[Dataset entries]
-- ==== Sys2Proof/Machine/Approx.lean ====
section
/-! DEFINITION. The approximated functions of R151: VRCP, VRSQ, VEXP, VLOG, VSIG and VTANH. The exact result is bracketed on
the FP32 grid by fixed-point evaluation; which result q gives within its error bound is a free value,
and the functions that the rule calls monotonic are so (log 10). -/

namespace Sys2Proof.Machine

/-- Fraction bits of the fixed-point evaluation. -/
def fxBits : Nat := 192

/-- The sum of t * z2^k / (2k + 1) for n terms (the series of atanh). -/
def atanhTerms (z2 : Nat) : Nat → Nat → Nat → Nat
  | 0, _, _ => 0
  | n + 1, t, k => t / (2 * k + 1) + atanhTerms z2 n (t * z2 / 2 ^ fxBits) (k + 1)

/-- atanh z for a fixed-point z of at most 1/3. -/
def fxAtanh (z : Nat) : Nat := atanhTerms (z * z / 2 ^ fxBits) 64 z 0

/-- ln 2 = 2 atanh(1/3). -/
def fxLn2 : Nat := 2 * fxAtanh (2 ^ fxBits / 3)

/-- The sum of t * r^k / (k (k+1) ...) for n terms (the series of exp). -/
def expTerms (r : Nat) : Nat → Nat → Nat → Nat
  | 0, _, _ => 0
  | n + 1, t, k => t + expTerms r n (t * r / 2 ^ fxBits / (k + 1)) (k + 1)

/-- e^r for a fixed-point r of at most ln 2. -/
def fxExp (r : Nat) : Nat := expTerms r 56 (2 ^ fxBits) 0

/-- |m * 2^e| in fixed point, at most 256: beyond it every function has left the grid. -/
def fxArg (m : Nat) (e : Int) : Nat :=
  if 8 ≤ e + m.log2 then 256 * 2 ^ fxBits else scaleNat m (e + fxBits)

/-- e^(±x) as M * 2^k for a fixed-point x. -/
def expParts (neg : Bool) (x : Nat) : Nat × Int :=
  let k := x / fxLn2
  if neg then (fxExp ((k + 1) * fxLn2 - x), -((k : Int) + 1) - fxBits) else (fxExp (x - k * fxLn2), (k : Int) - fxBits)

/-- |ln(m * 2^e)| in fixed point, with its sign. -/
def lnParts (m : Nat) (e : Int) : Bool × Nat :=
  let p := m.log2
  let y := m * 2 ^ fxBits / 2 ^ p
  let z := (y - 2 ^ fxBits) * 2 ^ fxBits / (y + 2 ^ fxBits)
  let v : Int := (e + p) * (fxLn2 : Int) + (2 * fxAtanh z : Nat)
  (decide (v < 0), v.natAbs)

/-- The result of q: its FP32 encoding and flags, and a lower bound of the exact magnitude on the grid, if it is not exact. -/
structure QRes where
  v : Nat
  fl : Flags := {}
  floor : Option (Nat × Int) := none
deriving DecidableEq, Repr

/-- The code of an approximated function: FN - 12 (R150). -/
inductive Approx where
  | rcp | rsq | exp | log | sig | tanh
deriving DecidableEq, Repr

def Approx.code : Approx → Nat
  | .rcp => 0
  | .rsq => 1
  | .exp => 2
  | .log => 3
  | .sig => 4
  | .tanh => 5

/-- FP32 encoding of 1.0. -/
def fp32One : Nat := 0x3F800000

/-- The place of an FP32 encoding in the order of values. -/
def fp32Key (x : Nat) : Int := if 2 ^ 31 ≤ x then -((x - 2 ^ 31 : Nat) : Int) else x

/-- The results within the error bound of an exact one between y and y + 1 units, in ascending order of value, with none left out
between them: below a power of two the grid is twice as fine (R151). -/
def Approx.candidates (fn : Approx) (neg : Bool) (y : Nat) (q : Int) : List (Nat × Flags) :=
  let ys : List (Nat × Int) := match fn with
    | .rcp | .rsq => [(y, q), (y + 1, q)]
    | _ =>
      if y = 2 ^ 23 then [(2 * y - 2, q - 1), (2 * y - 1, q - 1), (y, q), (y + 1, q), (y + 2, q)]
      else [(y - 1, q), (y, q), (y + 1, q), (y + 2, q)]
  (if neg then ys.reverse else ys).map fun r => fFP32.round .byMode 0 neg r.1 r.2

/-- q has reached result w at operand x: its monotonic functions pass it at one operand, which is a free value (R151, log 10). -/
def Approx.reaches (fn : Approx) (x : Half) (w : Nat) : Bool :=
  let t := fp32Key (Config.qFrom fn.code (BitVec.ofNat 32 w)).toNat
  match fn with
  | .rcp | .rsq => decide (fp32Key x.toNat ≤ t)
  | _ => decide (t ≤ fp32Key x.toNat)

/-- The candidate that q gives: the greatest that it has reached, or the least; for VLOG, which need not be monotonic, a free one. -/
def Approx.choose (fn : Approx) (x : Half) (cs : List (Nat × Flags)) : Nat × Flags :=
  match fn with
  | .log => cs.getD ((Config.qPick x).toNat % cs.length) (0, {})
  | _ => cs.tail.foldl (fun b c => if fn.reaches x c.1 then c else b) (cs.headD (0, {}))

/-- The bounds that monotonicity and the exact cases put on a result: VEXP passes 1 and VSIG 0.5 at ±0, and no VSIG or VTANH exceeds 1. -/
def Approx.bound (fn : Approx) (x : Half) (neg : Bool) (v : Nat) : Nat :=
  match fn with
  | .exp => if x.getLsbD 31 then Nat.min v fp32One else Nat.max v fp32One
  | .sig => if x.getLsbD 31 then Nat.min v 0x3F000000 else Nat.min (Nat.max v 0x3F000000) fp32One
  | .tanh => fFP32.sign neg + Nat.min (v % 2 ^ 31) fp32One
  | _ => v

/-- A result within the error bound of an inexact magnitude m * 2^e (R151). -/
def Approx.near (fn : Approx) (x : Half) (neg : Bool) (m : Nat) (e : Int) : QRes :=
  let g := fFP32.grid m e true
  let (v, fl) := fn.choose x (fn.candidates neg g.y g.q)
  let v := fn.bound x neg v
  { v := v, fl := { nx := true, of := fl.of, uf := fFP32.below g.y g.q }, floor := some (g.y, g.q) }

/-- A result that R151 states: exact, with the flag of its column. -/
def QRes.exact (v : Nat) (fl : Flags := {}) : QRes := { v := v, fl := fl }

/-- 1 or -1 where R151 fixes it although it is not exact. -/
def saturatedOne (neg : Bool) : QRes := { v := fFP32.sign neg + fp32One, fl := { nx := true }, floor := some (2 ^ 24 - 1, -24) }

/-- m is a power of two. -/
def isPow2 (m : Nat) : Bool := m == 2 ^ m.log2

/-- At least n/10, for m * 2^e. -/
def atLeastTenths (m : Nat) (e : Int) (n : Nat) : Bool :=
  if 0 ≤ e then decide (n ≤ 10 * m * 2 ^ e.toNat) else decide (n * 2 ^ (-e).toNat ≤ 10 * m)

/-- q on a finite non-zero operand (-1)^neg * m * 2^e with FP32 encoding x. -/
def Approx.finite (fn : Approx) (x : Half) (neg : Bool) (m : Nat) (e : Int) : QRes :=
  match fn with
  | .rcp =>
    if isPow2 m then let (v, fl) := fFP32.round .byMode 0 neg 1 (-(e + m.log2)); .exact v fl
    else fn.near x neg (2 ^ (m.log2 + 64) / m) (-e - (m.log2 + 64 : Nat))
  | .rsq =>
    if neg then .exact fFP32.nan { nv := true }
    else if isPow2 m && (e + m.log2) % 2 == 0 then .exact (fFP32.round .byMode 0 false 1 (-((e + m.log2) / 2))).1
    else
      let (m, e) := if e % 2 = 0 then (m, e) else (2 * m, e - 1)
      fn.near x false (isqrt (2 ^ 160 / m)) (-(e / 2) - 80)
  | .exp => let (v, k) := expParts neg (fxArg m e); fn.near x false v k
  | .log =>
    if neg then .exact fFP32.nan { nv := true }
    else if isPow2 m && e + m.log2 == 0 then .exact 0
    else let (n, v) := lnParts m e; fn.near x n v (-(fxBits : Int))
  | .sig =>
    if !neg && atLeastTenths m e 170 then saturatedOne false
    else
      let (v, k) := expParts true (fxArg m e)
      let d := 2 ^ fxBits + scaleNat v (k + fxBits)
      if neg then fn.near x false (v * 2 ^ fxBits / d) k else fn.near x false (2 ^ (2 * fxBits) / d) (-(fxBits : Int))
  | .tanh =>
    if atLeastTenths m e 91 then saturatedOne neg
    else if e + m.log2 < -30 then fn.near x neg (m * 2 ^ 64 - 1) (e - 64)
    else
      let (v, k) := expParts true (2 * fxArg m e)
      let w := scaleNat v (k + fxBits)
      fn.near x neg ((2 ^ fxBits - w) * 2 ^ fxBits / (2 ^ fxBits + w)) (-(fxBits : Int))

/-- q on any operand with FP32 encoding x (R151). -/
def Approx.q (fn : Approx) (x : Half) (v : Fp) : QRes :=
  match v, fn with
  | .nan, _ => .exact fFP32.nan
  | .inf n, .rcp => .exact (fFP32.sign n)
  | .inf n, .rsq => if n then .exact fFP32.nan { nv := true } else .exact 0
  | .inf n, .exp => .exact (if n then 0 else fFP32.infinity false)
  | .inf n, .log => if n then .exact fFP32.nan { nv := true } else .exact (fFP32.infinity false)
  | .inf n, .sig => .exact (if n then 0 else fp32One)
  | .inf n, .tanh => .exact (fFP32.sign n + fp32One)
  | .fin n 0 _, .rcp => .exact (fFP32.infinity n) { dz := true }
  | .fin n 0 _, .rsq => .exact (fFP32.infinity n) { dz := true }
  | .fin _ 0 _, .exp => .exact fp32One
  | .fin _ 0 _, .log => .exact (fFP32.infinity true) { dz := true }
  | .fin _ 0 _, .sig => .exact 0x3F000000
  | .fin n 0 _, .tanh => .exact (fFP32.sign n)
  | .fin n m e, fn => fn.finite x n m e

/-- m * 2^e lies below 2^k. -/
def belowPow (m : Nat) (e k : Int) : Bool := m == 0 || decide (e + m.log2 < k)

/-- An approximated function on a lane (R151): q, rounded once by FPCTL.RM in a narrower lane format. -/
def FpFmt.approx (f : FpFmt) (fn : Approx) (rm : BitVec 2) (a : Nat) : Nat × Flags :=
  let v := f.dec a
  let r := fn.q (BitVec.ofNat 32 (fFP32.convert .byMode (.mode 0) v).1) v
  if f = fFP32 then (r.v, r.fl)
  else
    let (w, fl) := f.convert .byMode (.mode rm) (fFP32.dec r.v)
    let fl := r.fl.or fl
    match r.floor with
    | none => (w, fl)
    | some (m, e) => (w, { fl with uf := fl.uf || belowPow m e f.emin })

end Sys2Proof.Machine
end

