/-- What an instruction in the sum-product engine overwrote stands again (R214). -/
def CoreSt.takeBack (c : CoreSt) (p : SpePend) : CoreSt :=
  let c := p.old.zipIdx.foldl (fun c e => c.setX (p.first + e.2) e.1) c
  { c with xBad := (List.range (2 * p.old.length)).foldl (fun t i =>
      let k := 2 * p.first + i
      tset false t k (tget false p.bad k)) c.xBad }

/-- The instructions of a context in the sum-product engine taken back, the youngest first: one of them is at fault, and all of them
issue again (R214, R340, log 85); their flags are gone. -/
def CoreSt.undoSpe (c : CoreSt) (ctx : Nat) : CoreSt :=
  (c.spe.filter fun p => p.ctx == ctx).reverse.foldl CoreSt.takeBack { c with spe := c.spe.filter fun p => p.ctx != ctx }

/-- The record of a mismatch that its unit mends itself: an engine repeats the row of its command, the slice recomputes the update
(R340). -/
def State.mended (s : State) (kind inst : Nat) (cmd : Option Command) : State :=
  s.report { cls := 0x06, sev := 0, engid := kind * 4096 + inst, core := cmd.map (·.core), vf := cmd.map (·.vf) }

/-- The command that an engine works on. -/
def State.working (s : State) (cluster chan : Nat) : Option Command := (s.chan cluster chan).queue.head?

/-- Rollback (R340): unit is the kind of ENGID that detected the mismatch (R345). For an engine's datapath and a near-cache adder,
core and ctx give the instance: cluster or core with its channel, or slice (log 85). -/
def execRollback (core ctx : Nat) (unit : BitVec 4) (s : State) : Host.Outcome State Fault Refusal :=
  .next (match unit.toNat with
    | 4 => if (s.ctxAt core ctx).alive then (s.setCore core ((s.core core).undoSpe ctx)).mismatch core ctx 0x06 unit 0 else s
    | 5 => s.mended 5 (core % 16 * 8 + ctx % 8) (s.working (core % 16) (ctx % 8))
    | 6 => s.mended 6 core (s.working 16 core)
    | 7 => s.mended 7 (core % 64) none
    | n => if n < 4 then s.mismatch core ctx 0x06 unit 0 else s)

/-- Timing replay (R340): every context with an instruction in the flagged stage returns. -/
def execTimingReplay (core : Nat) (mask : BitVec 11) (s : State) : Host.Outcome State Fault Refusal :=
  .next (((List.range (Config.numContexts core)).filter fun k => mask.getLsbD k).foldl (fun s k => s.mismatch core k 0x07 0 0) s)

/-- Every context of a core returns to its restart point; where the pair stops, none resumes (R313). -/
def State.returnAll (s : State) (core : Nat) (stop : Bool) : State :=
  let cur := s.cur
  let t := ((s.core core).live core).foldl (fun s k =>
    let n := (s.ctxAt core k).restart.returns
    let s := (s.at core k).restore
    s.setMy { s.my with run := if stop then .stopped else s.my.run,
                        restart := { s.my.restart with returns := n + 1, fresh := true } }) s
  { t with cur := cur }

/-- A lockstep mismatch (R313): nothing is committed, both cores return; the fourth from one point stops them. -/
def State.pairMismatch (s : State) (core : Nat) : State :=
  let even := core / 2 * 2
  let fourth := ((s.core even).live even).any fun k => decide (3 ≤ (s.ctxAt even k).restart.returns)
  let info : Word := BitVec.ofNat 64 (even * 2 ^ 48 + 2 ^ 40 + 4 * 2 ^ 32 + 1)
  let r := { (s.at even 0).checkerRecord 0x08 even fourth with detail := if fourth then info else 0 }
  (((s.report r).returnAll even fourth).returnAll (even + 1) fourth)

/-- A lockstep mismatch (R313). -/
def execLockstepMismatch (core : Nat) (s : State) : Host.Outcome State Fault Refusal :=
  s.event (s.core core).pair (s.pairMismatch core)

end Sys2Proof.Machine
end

#### [Instructions for the task]
Given the records above, reproduce precisely and only the lines between the line holding "n 0 _, .rcp" and the line holding "some (m, e)", inclusive.

#### [Completed task]
  | .fin n 0 _, .rcp => .exact (fFP32.infinity n) { dz := true }
  | .fin n 0 _, .rsq => .exact (fFP32.infinity n) { dz := true }
  | .fin _ 0 _, .exp => .exact fp32One
  | .fin _ 0 _, .log => .exact (fFP32.infinity true) { dz := true }
  | .fin _ 0 _, .sig => .exact 0x3F000000
  | .fin n 0 _, .tanh => .exact (fFP32.sign n)
  | .fin n m e, fn => fn.finite x n m e

/-- m * 2^e lies below 2^k. -/
def belowPow (m : Nat) (e k : Int) : Bool := m == 0 || decide (e + m.log2 < k)

/-- An approximated function on a lane (R151): q, rounded once by FPCTL.RM in a narrower lane format. -/
def FpFmt.approx (f : FpFmt) (fn : Approx) (rm : BitVec 2) (a : Nat) : Nat × Flags :=
  let v := f.dec a
  let r := fn.q (BitVec.ofNat 32 (fFP32.convert .byMode (.mode 0) v).1) v
  if f = fFP32 then (r.v, r.fl)
  else
    let (w, fl) := f.convert .byMode (.mode rm) (fFP32.dec r.v)
    let fl := r.fl.or fl
    match r.floor with
    | none => (w, fl)
    | some (m, e) => (w, { fl with uf := fl.uf || belowPow m e f.emin })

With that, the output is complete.